Described as combining Carter’s scorching psychedelia with Swanson’s intentionally simple melodic playing, Vent really does sound like two distinct players working towards one abstract goal. On the surface, it’s a long way from psychedelic rock in the traditional sense but the dedication to tattered droning sounds often manifests an atmosphere reminiscent of the Eastern ragas that have influenced so much of modern psychedelia. The duo layer distorted, echoing guitars on top of each other, weaving patterns through the noise. Where one will contort itself into noise, the other will offer a glimmer of light. They trade these roles throughout, reaching a triumphant climax on the closing track, giving in – or reaching through – to the heavenly transcendence hinted at in snatches throughout the record.

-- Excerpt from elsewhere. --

@[simp] theorem State.lane_addPreviewUsed (service : Nat) (n : Screen) : (s.addPreviewUsed service).lane n = s.lane n := rfl

@[simp] theorem State.lane_setUnlock (m n : Screen) (u : Option Unlock) : (s.setUnlock m u).lane n = s.lane n := rfl

@[simp] theorem State.unlockOf_setLane (m n : Screen) (l : Lane) : (s.setLane m l).unlockOf n = s.unlockOf n := rfl

end Sys2Proof.Machine
end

Few people are better versed in the art of tempering noise for a desired impact the loose feel present throughout the six songs on Vent only highlights how comfortable these two are working together in this sphere of sound. The centre-point is the 11-minute ‘1.1.2’, which starts with the cleanest tones to be found on the record before abstracting into a crazed mesh of distortion and strangled melody, like taking the drums and vocals out of the Velvet Underground at their darkest and leaving the remains to float in bilge water. It slowly coils itself back up again as the noise fades, ending as it began with crystalline tones.

This is a record full of considered noise, featuring taking the electric guitar to new places and shedding it’s context in the process. It’s not rock and roll, that’s for sure, but it is intense and exhilarating and beautiful at times, even in its filth. The solo buried deep in ‘1.3.1’ is as close as you’ll come to tradition here. This is more of a divergence, taking the work started by the Velvets and drawing it out to another, equally logical, conclusion.